After years of building security programs, here's the stack that reduces phishing risk in practice — not just on paper.

Technical Controls

  • Email filtering and sandboxing: Deploy a secure email gateway that detonates attachments and inspects URLs. This catches the bulk of commodity phishing.
  • DMARC, DKIM, and SPF: Properly configured email authentication prevents attackers from spoofing your domain. CISA has published clear guidance on implementing these protocols.
  • Phishing-resistant MFA: FIDO2 security keys or passkeys are immune to AiTM attacks because authentication is bound to the legitimate domain. Push notifications and SMS codes are not phishing-resistant.
  • Zero trust architecture: Assume breach. Verify every access request regardless of network location. Microsegmentation limits lateral movement after an initial compromise.
  • Browser isolation: Renders web content in a remote container so even if a user clicks a malicious link, the payload never reaches the endpoint.

Human Controls

  • Phishing simulation programs: Regular, realistic phishing simulations train your employees to recognize attacks under pressure. Not once a year — monthly at minimum. Our phishing awareness training for organizations provides structured simulation programs built around current attack techniques.
  • Security awareness training: Broad-based training that covers social engineering, credential theft, ransomware, and safe browsing habits. Your entire workforce needs a baseline understanding. Our cybersecurity awareness training program covers these fundamentals with practical, scenario-driven content.
  • Clear reporting culture: Make it easy and consequence-neutral for employees to report suspicious emails. Every unreported phishing email is a missed detection opportunity. The fastest way to stop a campaign is having five employees report it in the first ten minutes.

Process Controls

  • Out-of-band verification: Any request for a wire transfer, credential change, or sensitive data must be verified through a separate communication channel. Call the requester at a known phone number. Every time.
  • Least privilege access: Limit what a compromised account can reach. If a phished employee only has access to their own files, the blast radius shrinks dramatically.
  • Incident response playbook: Have a documented, rehearsed plan for phishing incidents. Who pulls the email from other inboxes? Who resets credentials? Who notifies affected parties? If you're figuring this out during an active incident, you've already lost time.
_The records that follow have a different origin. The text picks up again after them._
theorem evaluateRules_journal (ch : Channel) (level : Bool) (img : Image) (is : List (Fin 8)) (s : State) :
    (evaluateRules ch level img is s).2.je = s.je ∧ (evaluateRules ch level img is s).2.js = s.js ∧
      (evaluateRules ch level img is s).2.oq = s.oq ∧ (evaluateRules ch level img is s).2.xl = s.xl := by
  induction is generalizing s with
  | nil => simp [evaluateRules]
  | cons i is ih =>
    unfold evaluateRules
    split
    · have h := takeRule_journal s.tu.rules[i] s
      have g := ih (takeRule s.tu.rules[i] s).2
      exact ⟨g.1.trans h.1, g.2.1.trans h.2.1, g.2.2.1.trans h.2.2.1, g.2.2.2.trans h.2.2.2⟩
    · exact ih s

theorem evaluateEntry_frame (e : Entry) (s : State) : EntryFrame s (evaluateEntry e s).2 := by
  unfold evaluateEntry
  split
  · exact evaluateRules_frame _ _ _ _ _
  · exact EntryFrame.refl s

theorem evaluateEntry_journal (e : Entry) (s : State) :
    (evaluateEntry e s).2.je = s.je ∧ (evaluateEntry e s).2.js = s.js ∧ (evaluateEntry e s).2.oq = s.oq ∧
      (evaluateEntry e s).2.xl = s.xl := by
  unfold evaluateEntry
  split
  · exact evaluateRules_journal _ _ _ _ _
  · simp

theorem holdStopRequest_frame (s : State) : EntryFrame s (holdStopRequest s) := by
  unfold holdStopRequest
  split
  · constructor <;> simp_all
  · exact EntryFrame.refl s

theorem closeHold_frame (s : State) : EntryFrame s (closeHold s) := by
  unfold closeHold
  exact EntryFrame.trans (onTu_frame _ (by intro _; rfl) _) (setFlag_frame _ _).entryFrame

theorem reportEntry_frame (wasCollecting : Bool) (stamp : Time) (s : State) :
    EntryFrame s (reportEntry wasCollecting stamp s) := by
  unfold reportEntry
  dsimp only
  split
  · have h1 : EntryFrame s (s.onTu fun u => { u with count := u.count + 1 }) := onTu_frame _ (by intro _; rfl) _
    split
    · have h2 := (h1.trans (closeHold_frame _)).trans (emit_frame (holdPacket .byQuota) false stamp _).entryFrame
      split
      · exact h2
      · exact h2.trans (holdStopRequest_frame _)
    · exact h1
  · exact EntryFrame.refl s

/-- All the handling of one released entry can change (R15 to R18). -/
theorem handleEntry_frame (e : Entry) (s : State) : EntryFrame s (handleEntry e s) := by
  unfold handleEntry
  dsimp only
  refine EntryFrame.trans ?_ (reportEntry_frame _ _ _)
  refine EntryFrame.trans ?_ (emitAll_frame _ _ _).entryFrame
  refine EntryFrame.trans ?_ (entryPackets_frame _ _ _ _).entryFrame
  have h : EntryFrame s (evaluateEntry e
      ((resumptionCheck s).2.onJe fun j => { j with image := imageAfter e j.image })).2 :=
    ((resumptionCheck_frame s).trans (onJe_frame _ _)).entryFrame.trans (evaluateEntry_frame e _)
  refine EntryFrame.trans h ?_
  split
  · exact logFault_frame _ _ _
  · exact EntryFrame.refl _

/-- Taking an entry changes the queue and otherwise what handling one entry can (R62, R64). -/
theorem takeEntry_frame (e : Entry) (s : State) :
    EntryFrame (s.onOq fun q => { q with queue := (takeEntry e s).oq.queue }) (takeEntry e s) := by
  unfold takeEntry
  split
  · exact EntryFrame.refl _
  · split
    · exact EntryFrame.refl _
    · rename_i first rest h
      have h := (logFault_frame .forced (orderDetail first) (s.onOq fun q => { q with queue := rest })).trans
        (handleEntry_frame first _)
      have hq : (handleEntry first (logFault .forced (orderDetail first)
          (s.onOq fun q => { q with queue := rest }))).oq.queue = rest := h.queue
      rw [hq]
      exact h

/-! ### The order of CLAMP faults -/

/-- The free order of a step's CLAMP faults loses none of them and adds none. -/
theorem inOrderOf_perm (place : Nat → Nat) (l : List Byte) : (inOrderOf place l).Perm l := by
  induction l using inOrderOf.induct place with
  | case1 => exact .refl _
  | case2 x => exact .refl _
  | case3 x xs h ih =>
    rw [inOrderOf.eq_3 _ _ _ h]
    exact List.perm_middle.trans (by simpa [List.take_append_drop] using ih)

@[simp] theorem length_inOrderOf (place : Nat → Nat) (l : List Byte) : (inOrderOf place l).length = l.length :=
  (inOrderOf_perm place l).length_eq

end Sys2Proof.Machine
end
This question comes up constantly. Here's the immediate response checklist I give every client:

  • Disconnect from the network — Wi-Fi and ethernet. Don't power off the device; you may destroy forensic evidence.
  • Change your password immediately from a different, known-clean device. If you entered credentials on a phishing page, assume they're compromised.
  • Revoke active sessions in your email and cloud applications. Changing a password doesn't kill an existing session token.
  • Report to your IT/security team with the exact email, URL, and what actions you took. Speed matters — they need to check if other employees received the same email.
  • Monitor your accounts for unusual activity over the following 30 days. Watch for forwarding rules silently added to your email — a common post-compromise persistence technique.
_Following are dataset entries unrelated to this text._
/-- Settles O35: a discard step is `discardTo`, and the entry's packet is offered after it. -/
theorem discardMovesReadersOn : Obligations.DiscardMovesReadersOn := by
  intro s e rest bytes lost sound due unwatched idle normal canonical onTime noSync policy full
  have run := due.normal unwatched idle normal
  rw [normalPackets, syncDue_handedOver, syncDue_none noSync, if_neg (by simp)] at run
  have same := handedOver_eq e rest s
  generalize handedOver e rest s = v at run same
  have js : v.js = s.js := by rw [same]
  have xl : v.xl = s.xl := by rw [same]
  have tu : v.tu = s.tu := by rw [same]
  have running : v.je.runningTime = s.je.runningTime := by rw [same]
  have packet : entryPacket v.je.runningTime e = bytes := by
    rw [running]
    exact entryPacket_on_time onTime
  have rising : v.js.index.Pairwise fun a b => distFrom v.js.tail a < distFrom v.js.tail b := by
    rw [js]
    exact sound.indexRising
  have unfit : fits bytes.length false v = false := by
    rw [unfit_packet, js]
    exact full
  have lostIn {w : State} {j : Store} (made : makeRoom (fits bytes.length false) v = w) (store : w.js = j)
      (still : freeSpace j < bytes.length + 32) (frame : StoreFrame v w) (je : w.je = v.je) :
      ∃ t, exec .horizonExpiry s = .next t ∧ lost j t ∧ t.xl = w.xl ∧ t.tu = s.tu ∧ t.oq.queue = rest := by
    rw [emitEntry_lost (by rw [js]; exact normal) packet (by rw [made, unfit_packet, store]; exact still), made] at run
    refine ⟨_, run, ⟨?_, lostAt_flag _ _, rfl, rfl, rfl, ?_⟩, rfl, ?_, ?_⟩
    · rw [← store]
      rfl
    · show w.je.runningTime = _
      rw [je, running]
    · exact frame.tu.trans tu
    · show w.oq.queue = rest
      rw [frame.oq, same]
  refine ⟨fun x next allowed => ?_, fun blocked => ?_⟩
  · have target := discardTarget_eq (s := v) rising (by rw [js]; exact next) (by rw [js, tu]; exact allowed)
    obtain ⟨p, freed, detached, store, link⟩ := discardTo_eq x v
    have same_js : (discardedTo x v).js = (discardedTo x s).js := by rw [same]; rfl
    have same_xl : (discardedTo x v).xl = (discardedTo x s).xl := by rw [same]; rfl
    rw [same_js] at store
    rw [same_xl] at link
    have frame := discardTo_frame x v
    refine ⟨p, fun attached => (freed (by rw [js]; exact attached)).congr same_js.symm tu.symm,
      fun attached => detached (by rw [js]; exact attached), fun room => ?_, fun still last => ?_⟩
    · have fit : fits bytes.length false (discardTo x v) = true := by
        rw [fits_packet, store]
        exact room
      have made := makeRoom_step (s := v) (by rw [js]; exact policy) unfit target (.inl fit)
      rw [emitEntry_roomMade (by rw [js]; exact normal) packet made (discardTo_je x v) fit] at run
      have fill : (discardTo x v).js.fill = .normal := by rw [discardTo_fill, js, normal]
      have ram : (discardTo x v).js.ram = s.js.ram := by rw [discardTo_ram, js]
      have head : (discardTo x v).js.head = s.js.head := by rw [discardTo_head, js]
      have running' : (discardTo x v).je.runningTime = s.je.runningTime := by rw [discardTo_je, running]
      have packet' : entryPacket (discardTo x v).je.runningTime e = bytes := by rw [running']; exact entryPacket_on_time onTime
      generalize discardTo x v = w at *
      obtain ⟨written, je⟩ := emitEntry_stored (s := w) (e := e) (by rw [RamCanonical, ram]; exact canonical) fill
        (by rw [packet', ← fits_packet]; exact fit)
      rw [packet'] at written
      rw [running', isLate_eq, onTime, if_neg (by simp)] at je
      refine ⟨_, run, written.appended.congr head.symm ram.symm rfl rfl, ?_, ?_, ?_, ?_, by rw [je]⟩
      · have whole := written.js
        rw [List.append_nil, store] at whole
        exact whole
      · rw [written.xl, link]
      · rw [written.frame.tu, frame.tu, tu]
      · rw [written.frame.oq, frame.oq, same]
    · have ended : discardTarget (discardTo x v) = none := by
        rw [discardTarget, store, nextSync_discarded last]
      have made := makeRoom_step (s := v) (by rw [js]; exact policy) unfit target (.inr ended)
      obtain ⟨t, run', lost', xl', rest'⟩ := lostIn made store still frame (discardTo_je x v)
      exact ⟨t, run', lost', xl'.trans link, rest'⟩
  · have made := makeRoom_blocked (goal := fits bytes.length false) (discardTarget_none (s := v) rising
      (by rw [js, tu]; exact blocked))
    obtain ⟨t, run', lost', xl', rest'⟩ := lostIn made js full (.refl v) rfl
    exact ⟨t, run', lost', xl'.trans xl, rest'⟩

end Sys2Proof.Machine
end

section
/-! The evaluation of a CHANGE: which rules match, what they do, and the TRIGGER packets behind the CHANGE. -/

namespace Sys2Proof.Machine

variable {s t : State} {e : Entry} {rest : List Entry} {r : TriggerRule} {rs : List TriggerRule}

/-! ### A matching rule -/

/-- The interrupt a matching rule asks for (R114). -/
def ruleFlagged (r : TriggerRule) (s : State) : State := if r.interrupt then setFlag flagTrg s else s

theorem ruleFlagged_eq (r : TriggerRule) (s : State) :
    ruleFlagged r s = { s with ifu := { s.ifu with irqf := if r.interrupt then s.ifu.irqf ||| flagTrg else s.ifu.irqf } } := by
  unfold ruleFlagged
  split <;> rfl

theorem ruleFlagged_trg (r : TriggerRule) (s : State) :
    (ruleFlagged r s).ifu.irqf.getLsbD 1 = (s.ifu.irqf.getLsbD 1 || r.interrupt) := by
  rw [ruleFlagged_eq]
  cases r.interrupt
  · exact (Bool.or_false _).symm
  · exact BitVec.getLsbD_or ..

theorem takeRule_note (action : r.action = .note) : takeRule r s = (false, ruleFlagged r s) := by
  unfold takeRule
  rw [action]
  rfl

/-- The hold action of a rule that has one (R113). -/
def holdActionOf (r : TriggerRule) : HoldAction := if r.action = .hold then .hold else .holdStop

theorem holdAction_eq (action : r.action ≠ .note) : r.action.holdAction = some (holdActionOf r) := by
  unfold holdActionOf
  cases h : r.action
  · exact absurd h action
  · rfl
  · rfl

theorem takeRule_busy (action : r.action ≠ .note) (held : s.tu.hold ≠ .noHold) : takeRule r s = (true, ruleFlagged r s) := by
  have tu : (ruleFlagged r s).tu = s.tu := by rw [ruleFlagged_eq]
  unfold takeRule
  rw [holdAction_eq action]
  exact if_neg (tu ▸ held)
Phishing Isn't Going Away — But Your Risk Doesn't Have to Stay the Same

Every year the lures get better. AI-generated phishing text is now indistinguishable from legitimate business communication. Deepfake video calls are no longer science fiction — they're active attack tools. QR code phishing bypasses email security filters entirely.

But here's what I've seen consistently: organizations that combine phishing-resistant technical controls with ongoing, realistic phishing awareness training reduce their click rates by 60-80% within six months. The attacks don't stop. The success rate does.
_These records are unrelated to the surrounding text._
/-- HW follows the die records and is told to every present die; ownership and HW exclude each other (R225). -/
def State.followHw (s : State) (e : L3Entry) : State :=
  let hw := e.subFull
  let s := s.setL3 { e with hw := hw, own := if hw then none else e.own }
  { s with coh := { s.coh with l2 := s.coh.l2.map fun x =>
    if x.line == e.line then { x with hw := hw, dst := if hw && 2 ≤ x.dst then 1 else x.dst } else x } }
/-- SF of a line, in its L3 entry and its L2 entries. -/
def State.setSf (s : State) (line : Nat) (sf : Option Ty) : State :=
  { s with coh := { s.coh with
      l3 := s.coh.l3.map (fun x => if x.line == line then { x with sf := sf } else x),
      l2 := s.coh.l2.map fun x => if x.line == line then { x with sf := sf } else x } }
/-- SF clears when nothing of the line is subscribed or marked, and no wide status stands (R224). -/
def State.clearSf (s : State) (line : Nat) : State :=
  let e := s.l3 line
  let sub := e.subFull || s.coh.l2.any fun x => x.line == line && x.tiles.any fun r => r.2.1 != .full
  let marked := e.swm != 0 || e.srm != 0 || s.coh.l2.any fun x => x.line == line && (x.swm != 0 || x.srm != 0)
  if sub || marked || !s.wideTiles.isEmpty || !s.liveWideDies.isEmpty then s else s.setSf line none
/-- R225 and R224 after a change of the die records. -/
def State.settleL3 (s : State) (e : L3Entry) : State := (s.followHw e).clearSf e.line
/-- The same for the line's entry as it stands, if it has one. -/
def State.settle (s : State) (line : Nat) : State := if (s.l3? line).isSome then s.settleL3 (s.l3 line) else s
/-- The die's record at the L3 home follows its L2 entry (R219): the Join of the tile records, and of the format at which the die
holds data; update mode when a tile record is. Where the format becomes one that the die's data does not serve, the L3 home
returns the current line (R222). -/
def State.syncDie (s : State) (die line : Nat) : State :=
  match s.l2? die line, (s.l3 line).die die with
  | some e, some old =>
    let j := e.joined
    let f := match j with
      | some (g, _) => if e.dst = 0 then g else g.join e.dfmt
      | none => if e.dst = 0 then old.1 else e.dfmt
    let upd := match j with | some (_, m) => m | none => false
    let s := if e.dst != 0 && e.dfmt != f then s.setL2 { e with dfmt := f, data := s.lineAt line e.key } else s
    s.settleL3 ((s.l3 line).setDie die (some (f, upd)))
  | _, _ => s

-- Regions (R227, R228).

/-- The region of a line: PA[51:21]. -/
def regionOf (line : Nat) : Nat := line / 2 ^ 14
/-- A region's state. -/
def State.region (s : State) (r : Nat) : Region := Sparse.getD s.coh.regions r Region.reset
/-- Change a region's state. -/
def State.setRegion (s : State) (r : Nat) (x : Region) : State :=
  { s with coh := { s.coh with regions := Sparse.set s.coh.regions r x } }
/-- The quadrant may hold a replica of the line (R229). -/
def State.mayReplicate (s : State) (q line : Nat) : Bool :=
  !s.isSystem (line * 128) && (s.region (regionOf line)).qset.getLsbD q && s.homeQuad line != q
/-- Count an L2-home miss from quadrant q (R228). -/
def State.countRead (s : State) (q line : Nat) : State :=
  if s.isSystem (line * 128) then s
  else
    let r := s.region (regionOf line)
    s.setRegion (regionOf line) { r with rq := r.rq.set q (Nat.min 255 (r.rq.getD q 0 + 1)) }
/-- Count an event that collapses replicas (R228). -/
def State.countWrite (s : State) (line : Nat) : State :=
  if s.isSystem (line * 128) then s
  else
    let r := s.region (regionOf line)
    s.setRegion (regionOf line) { r with wr := Nat.min 255 (r.wr + 1) }
/-- Saturating event counts of a quadrant (R236). -/
def bump32 (m : Sparse Nat) (q : Nat) : Sparse Nat := Sparse.set m q (Nat.min 0xFFFFFFFF (Sparse.getD m q 0 + 1))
Understanding what is phishing is the first step. Building a culture where every employee acts as a sensor — recognizing, pausing, and reporting — is what actually moves the needle. Pair that with comprehensive security awareness training, enforce phishing-resistant MFA, implement zero trust principles, and verify every sensitive request out of band.

The threat actors only need one person to click. Your job is to make sure that person doesn't work for you.